Stored items
● ● ● ● ●

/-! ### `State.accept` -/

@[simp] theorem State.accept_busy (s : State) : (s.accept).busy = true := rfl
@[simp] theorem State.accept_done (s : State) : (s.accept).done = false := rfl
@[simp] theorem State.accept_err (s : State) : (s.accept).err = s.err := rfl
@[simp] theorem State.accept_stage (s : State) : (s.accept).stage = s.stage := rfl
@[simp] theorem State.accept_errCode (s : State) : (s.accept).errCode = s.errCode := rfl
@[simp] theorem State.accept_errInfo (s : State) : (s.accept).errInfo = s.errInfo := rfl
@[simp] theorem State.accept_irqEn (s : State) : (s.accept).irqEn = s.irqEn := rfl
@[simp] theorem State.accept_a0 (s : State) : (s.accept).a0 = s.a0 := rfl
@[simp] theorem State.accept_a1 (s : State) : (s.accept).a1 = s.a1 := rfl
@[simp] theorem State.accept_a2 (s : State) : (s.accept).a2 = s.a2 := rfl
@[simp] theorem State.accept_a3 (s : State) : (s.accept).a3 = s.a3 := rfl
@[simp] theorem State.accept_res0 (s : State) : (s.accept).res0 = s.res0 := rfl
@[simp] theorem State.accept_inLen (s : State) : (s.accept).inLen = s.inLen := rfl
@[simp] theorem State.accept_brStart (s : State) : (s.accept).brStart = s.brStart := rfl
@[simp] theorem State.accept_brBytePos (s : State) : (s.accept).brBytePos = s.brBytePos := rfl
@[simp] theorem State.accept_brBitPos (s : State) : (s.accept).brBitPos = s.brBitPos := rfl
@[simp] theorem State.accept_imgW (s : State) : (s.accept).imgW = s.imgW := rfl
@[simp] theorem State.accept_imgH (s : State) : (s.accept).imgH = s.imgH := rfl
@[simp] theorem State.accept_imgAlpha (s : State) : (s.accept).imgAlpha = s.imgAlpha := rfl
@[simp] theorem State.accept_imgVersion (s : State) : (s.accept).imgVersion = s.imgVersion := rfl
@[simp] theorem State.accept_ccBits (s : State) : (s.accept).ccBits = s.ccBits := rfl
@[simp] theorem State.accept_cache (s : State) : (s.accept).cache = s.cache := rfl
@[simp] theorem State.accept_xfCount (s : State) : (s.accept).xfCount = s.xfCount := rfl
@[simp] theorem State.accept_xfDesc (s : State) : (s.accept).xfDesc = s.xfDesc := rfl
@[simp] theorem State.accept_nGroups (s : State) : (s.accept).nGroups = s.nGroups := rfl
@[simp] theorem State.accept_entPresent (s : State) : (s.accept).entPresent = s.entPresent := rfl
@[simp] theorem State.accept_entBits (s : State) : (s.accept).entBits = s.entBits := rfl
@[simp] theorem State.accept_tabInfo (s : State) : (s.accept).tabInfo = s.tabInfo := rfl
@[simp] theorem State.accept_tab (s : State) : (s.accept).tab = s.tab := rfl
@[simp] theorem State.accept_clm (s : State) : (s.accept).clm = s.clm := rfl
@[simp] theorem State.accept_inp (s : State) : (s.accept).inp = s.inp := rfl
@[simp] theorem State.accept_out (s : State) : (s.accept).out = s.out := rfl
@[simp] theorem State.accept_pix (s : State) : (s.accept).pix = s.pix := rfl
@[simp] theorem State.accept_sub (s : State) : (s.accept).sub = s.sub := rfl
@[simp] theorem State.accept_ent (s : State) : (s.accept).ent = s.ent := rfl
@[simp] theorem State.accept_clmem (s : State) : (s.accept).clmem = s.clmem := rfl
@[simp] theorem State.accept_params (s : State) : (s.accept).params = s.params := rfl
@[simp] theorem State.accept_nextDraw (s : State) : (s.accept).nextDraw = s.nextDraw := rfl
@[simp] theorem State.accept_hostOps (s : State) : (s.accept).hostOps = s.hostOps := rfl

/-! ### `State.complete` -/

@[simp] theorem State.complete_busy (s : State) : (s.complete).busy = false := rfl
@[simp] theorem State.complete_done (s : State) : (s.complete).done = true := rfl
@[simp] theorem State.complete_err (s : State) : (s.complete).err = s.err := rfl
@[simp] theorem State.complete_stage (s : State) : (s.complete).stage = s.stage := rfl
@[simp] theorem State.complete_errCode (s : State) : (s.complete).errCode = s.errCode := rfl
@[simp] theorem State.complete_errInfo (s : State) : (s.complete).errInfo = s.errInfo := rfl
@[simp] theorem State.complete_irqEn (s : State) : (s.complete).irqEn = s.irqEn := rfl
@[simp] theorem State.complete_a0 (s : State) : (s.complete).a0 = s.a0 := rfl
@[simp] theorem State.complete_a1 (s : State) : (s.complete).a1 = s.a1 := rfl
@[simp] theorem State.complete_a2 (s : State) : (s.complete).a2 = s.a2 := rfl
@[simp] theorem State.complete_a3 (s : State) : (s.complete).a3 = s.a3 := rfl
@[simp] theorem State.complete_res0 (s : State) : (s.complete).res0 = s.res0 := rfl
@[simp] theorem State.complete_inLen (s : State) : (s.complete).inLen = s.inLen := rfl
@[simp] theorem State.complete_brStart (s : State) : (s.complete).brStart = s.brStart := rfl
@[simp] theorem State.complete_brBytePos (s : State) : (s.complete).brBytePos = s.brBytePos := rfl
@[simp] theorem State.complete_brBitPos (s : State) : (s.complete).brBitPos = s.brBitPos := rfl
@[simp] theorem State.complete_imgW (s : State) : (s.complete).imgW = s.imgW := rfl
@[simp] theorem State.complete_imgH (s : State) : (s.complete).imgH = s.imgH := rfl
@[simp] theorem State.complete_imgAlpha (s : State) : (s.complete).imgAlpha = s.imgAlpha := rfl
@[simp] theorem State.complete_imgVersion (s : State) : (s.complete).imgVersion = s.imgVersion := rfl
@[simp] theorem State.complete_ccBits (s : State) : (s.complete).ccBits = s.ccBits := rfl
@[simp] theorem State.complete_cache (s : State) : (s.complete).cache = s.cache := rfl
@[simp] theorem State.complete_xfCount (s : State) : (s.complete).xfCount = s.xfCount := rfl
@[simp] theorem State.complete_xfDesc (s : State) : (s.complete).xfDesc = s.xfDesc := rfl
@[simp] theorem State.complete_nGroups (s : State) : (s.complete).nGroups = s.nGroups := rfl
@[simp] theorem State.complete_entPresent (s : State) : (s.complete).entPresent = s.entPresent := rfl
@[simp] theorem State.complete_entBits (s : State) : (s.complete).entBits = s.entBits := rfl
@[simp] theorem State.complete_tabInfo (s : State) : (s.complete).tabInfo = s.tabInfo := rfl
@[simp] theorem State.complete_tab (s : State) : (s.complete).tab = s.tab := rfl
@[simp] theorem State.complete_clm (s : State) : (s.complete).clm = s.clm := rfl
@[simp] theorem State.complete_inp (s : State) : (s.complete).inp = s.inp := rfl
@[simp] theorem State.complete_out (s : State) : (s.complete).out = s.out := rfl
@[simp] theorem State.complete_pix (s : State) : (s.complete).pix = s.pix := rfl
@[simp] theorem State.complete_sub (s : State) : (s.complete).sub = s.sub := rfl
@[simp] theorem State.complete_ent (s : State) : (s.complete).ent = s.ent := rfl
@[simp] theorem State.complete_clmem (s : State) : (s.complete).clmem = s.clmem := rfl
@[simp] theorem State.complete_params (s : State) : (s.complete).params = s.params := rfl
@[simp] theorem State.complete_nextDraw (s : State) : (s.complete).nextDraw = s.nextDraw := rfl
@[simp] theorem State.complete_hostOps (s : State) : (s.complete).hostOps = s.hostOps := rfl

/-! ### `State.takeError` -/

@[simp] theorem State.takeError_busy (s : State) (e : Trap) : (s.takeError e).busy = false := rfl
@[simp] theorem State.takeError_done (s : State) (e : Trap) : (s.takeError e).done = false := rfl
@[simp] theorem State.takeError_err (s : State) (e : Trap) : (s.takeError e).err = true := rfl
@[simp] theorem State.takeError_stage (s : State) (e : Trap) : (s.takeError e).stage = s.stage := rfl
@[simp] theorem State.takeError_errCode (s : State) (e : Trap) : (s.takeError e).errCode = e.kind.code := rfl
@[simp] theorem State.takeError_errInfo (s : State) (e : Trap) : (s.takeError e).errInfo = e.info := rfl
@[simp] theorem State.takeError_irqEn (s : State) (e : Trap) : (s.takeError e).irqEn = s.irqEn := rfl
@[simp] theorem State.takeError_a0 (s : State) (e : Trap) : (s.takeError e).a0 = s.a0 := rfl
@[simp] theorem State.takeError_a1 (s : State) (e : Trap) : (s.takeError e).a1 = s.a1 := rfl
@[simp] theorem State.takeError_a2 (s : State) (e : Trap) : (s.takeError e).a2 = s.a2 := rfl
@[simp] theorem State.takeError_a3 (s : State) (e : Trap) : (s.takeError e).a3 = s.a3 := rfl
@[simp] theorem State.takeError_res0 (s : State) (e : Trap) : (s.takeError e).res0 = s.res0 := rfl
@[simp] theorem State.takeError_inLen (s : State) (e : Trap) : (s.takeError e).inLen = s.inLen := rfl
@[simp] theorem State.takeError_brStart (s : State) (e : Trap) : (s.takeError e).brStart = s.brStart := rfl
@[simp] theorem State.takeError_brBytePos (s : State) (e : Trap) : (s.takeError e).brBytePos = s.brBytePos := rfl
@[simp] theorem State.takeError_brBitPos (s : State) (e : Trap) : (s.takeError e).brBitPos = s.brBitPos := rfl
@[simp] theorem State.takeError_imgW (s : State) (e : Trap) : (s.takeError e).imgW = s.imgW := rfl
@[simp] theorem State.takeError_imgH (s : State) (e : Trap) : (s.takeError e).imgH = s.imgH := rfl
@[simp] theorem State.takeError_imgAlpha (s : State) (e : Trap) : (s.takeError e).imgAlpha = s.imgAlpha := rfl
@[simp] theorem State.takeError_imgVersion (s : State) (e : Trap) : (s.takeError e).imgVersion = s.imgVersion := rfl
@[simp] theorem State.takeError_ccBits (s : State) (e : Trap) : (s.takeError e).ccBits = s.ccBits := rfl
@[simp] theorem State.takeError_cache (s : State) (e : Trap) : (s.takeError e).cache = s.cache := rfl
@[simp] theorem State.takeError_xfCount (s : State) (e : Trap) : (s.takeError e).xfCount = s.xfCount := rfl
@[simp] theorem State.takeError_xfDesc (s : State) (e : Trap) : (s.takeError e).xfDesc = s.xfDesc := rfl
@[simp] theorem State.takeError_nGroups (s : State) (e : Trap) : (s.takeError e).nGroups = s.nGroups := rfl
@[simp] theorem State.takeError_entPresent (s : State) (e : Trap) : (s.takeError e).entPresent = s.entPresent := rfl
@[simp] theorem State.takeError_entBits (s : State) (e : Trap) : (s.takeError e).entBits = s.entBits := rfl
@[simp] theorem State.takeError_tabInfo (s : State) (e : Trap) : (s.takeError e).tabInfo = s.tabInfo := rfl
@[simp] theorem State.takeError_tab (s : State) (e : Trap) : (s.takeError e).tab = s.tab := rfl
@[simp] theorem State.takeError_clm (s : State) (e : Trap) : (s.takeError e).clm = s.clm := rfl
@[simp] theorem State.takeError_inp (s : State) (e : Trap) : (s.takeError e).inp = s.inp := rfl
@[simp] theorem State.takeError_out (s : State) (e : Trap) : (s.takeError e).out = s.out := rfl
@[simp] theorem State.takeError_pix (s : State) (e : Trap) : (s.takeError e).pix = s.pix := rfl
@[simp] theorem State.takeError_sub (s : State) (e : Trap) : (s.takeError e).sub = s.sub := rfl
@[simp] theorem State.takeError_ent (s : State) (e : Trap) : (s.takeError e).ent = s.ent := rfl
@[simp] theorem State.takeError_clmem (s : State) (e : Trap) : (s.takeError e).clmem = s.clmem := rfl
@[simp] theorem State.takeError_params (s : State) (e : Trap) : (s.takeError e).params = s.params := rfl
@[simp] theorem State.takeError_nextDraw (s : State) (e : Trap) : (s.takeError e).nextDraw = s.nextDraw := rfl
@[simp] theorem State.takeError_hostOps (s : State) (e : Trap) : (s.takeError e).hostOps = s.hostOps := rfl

● ● ● ● ●

From the records above, retype only the lines starting at the line that contains "(s.complete).brStart = s.brStart := rfl" and ending at the line that contains "(s.complete).brBytePos = s.brBytePos := rfl", both included.

EXERCISE SOLUTION:
@[simp] theorem State.complete_brStart (s : State) : (s.complete).brStart = s.brStart := rfl
@[simp] theorem State.complete_brBytePos (s : State) : (s.complete).brBytePos = s.brBytePos := rfl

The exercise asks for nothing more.